**EXERCISE:** Reproduce precisely the lines of the listing below, starting with the line that contains "NeedsTooMuch s (lineInstr" and stopping after the line that contains "theorem allocationError_iff_of_mayRaise_nil (h"; include nothing else.

**DATA RECORDS:**

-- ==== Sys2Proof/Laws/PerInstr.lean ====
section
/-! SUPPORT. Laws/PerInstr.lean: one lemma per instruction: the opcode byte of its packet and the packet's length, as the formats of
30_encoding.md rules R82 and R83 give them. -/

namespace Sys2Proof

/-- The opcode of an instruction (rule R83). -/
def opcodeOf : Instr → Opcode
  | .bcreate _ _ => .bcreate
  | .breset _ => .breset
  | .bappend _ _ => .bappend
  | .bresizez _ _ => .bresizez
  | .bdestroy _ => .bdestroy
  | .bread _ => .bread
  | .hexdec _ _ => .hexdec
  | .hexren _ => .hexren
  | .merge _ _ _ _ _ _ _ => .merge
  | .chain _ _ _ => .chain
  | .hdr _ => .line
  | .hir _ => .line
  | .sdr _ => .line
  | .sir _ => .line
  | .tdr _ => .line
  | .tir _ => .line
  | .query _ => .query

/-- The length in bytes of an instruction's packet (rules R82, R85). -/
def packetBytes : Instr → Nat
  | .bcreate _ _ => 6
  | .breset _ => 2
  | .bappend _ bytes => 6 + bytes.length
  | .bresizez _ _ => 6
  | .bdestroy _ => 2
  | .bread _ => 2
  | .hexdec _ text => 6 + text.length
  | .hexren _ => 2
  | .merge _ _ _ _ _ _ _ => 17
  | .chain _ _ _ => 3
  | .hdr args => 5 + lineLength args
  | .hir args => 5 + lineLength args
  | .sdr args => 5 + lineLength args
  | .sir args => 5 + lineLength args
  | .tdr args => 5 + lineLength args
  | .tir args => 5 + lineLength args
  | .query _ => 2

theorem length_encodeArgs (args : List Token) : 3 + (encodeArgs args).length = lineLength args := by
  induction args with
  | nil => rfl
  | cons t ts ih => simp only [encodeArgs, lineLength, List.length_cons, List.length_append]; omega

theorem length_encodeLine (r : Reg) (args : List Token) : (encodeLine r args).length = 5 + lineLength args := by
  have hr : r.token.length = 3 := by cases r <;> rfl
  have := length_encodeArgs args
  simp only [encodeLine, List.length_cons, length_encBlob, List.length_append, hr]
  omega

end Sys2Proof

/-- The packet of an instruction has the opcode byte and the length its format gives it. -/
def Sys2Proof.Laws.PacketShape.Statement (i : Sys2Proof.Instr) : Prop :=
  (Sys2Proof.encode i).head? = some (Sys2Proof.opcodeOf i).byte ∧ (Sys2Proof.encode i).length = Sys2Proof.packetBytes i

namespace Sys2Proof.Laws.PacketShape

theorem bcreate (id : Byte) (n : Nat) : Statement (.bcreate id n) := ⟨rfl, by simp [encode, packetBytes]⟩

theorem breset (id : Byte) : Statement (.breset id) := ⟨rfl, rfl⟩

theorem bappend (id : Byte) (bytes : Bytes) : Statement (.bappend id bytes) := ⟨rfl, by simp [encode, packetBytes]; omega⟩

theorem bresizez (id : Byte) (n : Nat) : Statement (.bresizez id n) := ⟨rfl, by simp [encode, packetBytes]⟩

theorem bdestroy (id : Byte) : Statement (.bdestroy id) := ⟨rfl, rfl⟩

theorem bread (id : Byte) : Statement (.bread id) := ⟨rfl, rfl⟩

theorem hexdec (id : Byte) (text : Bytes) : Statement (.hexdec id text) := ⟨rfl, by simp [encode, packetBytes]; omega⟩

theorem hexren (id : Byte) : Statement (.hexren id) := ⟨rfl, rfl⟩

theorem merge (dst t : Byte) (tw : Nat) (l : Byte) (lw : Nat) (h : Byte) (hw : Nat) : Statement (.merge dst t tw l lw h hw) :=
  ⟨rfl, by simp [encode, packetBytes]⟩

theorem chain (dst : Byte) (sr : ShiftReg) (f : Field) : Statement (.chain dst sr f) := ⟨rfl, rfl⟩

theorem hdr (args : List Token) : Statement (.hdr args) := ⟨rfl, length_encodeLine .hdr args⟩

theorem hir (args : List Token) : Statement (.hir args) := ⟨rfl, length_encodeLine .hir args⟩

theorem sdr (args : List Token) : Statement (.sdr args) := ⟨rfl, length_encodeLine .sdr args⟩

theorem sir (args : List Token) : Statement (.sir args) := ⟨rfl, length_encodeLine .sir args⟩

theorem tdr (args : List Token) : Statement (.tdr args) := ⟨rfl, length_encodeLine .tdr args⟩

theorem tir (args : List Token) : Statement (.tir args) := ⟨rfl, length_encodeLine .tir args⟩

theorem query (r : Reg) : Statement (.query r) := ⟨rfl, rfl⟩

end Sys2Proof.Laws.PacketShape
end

* * *

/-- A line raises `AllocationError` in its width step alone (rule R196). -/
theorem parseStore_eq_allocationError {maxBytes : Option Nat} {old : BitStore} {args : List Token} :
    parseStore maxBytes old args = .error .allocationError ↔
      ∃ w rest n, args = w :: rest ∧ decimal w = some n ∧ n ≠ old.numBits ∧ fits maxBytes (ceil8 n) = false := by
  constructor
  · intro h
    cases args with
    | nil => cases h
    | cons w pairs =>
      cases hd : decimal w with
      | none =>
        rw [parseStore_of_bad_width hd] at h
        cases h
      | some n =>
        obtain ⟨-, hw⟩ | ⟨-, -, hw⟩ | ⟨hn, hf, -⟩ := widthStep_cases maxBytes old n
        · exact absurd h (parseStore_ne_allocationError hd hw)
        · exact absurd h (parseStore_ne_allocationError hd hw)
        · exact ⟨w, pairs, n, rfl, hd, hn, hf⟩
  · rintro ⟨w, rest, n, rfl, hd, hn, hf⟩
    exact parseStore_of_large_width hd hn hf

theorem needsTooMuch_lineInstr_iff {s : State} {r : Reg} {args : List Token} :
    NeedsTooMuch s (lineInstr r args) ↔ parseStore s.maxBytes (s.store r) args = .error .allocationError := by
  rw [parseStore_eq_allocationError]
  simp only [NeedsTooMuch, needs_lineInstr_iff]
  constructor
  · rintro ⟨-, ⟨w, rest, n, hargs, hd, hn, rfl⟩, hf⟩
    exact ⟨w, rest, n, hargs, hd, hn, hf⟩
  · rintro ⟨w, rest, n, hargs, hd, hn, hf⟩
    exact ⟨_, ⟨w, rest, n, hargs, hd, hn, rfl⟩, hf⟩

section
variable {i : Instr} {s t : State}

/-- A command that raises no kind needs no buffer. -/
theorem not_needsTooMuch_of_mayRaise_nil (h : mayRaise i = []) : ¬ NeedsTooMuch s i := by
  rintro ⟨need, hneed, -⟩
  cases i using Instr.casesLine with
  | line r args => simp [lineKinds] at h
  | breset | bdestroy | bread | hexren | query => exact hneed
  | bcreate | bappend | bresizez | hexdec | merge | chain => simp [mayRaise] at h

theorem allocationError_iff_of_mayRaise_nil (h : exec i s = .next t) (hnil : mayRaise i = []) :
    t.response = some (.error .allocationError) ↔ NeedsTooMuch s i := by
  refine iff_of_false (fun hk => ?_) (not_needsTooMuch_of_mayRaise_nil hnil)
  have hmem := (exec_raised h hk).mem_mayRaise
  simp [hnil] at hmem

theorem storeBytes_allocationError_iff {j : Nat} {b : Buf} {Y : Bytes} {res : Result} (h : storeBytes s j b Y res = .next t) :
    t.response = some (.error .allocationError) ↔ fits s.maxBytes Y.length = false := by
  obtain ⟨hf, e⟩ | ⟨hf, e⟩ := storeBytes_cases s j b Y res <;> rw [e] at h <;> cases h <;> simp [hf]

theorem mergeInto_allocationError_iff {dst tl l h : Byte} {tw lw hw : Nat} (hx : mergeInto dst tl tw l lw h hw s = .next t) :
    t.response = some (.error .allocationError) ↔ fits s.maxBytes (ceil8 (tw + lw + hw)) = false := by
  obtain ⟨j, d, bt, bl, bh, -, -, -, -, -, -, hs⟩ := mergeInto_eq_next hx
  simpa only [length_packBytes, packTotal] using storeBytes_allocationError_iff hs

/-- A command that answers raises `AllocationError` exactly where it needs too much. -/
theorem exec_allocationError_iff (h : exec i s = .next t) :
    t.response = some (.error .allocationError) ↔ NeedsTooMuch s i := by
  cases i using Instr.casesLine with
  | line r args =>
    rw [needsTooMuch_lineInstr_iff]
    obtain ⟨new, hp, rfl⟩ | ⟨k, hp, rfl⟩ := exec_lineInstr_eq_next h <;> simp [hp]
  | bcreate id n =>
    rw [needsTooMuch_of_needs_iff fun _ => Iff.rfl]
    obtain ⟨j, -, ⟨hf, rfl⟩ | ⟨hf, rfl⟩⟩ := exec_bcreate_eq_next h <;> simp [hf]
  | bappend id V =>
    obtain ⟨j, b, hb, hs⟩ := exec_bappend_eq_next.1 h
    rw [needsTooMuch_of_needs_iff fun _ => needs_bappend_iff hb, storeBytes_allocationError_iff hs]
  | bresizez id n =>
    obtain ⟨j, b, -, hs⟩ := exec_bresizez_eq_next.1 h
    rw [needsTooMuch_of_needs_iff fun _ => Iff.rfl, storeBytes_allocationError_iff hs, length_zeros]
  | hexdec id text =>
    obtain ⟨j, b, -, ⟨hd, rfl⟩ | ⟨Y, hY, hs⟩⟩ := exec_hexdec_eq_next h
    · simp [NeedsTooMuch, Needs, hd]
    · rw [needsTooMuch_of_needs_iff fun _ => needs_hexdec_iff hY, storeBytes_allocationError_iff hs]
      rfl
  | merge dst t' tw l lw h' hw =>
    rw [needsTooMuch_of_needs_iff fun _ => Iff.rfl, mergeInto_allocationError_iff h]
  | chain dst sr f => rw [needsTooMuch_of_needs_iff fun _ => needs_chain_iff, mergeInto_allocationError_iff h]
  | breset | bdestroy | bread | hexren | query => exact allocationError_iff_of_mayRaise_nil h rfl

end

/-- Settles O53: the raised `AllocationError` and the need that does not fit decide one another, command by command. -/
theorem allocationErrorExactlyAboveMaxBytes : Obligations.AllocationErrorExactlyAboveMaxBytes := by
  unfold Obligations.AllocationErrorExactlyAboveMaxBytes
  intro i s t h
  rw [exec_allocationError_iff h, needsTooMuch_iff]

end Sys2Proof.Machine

**YOUR SOLUTION:**
    NeedsTooMuch s (lineInstr r args) ↔ parseStore s.maxBytes (s.store r) args = .error .allocationError := by
  rw [parseStore_eq_allocationError]
  simp only [NeedsTooMuch, needs_lineInstr_iff]
  constructor
  · rintro ⟨-, ⟨w, rest, n, hargs, hd, hn, rfl⟩, hf⟩
    exact ⟨w, rest, n, hargs, hd, hn, hf⟩
  · rintro ⟨w, rest, n, hargs, hd, hn, hf⟩
    exact ⟨_, ⟨w, rest, n, hargs, hd, hn, rfl⟩, hf⟩

section
variable {i : Instr} {s t : State}

/-- A command that raises no kind needs no buffer. -/
theorem not_needsTooMuch_of_mayRaise_nil (h : mayRaise i = []) : ¬ NeedsTooMuch s i := by
  rintro ⟨need, hneed, -⟩
  cases i using Instr.casesLine with
  | line r args => simp [lineKinds] at h
  | breset | bdestroy | bread | hexren | query => exact hneed
  | bcreate | bappend | bresizez | hexdec | merge | chain => simp [mayRaise] at h

theorem allocationError_iff_of_mayRaise_nil (h : exec i s = .next t) (hnil : mayRaise i = []) :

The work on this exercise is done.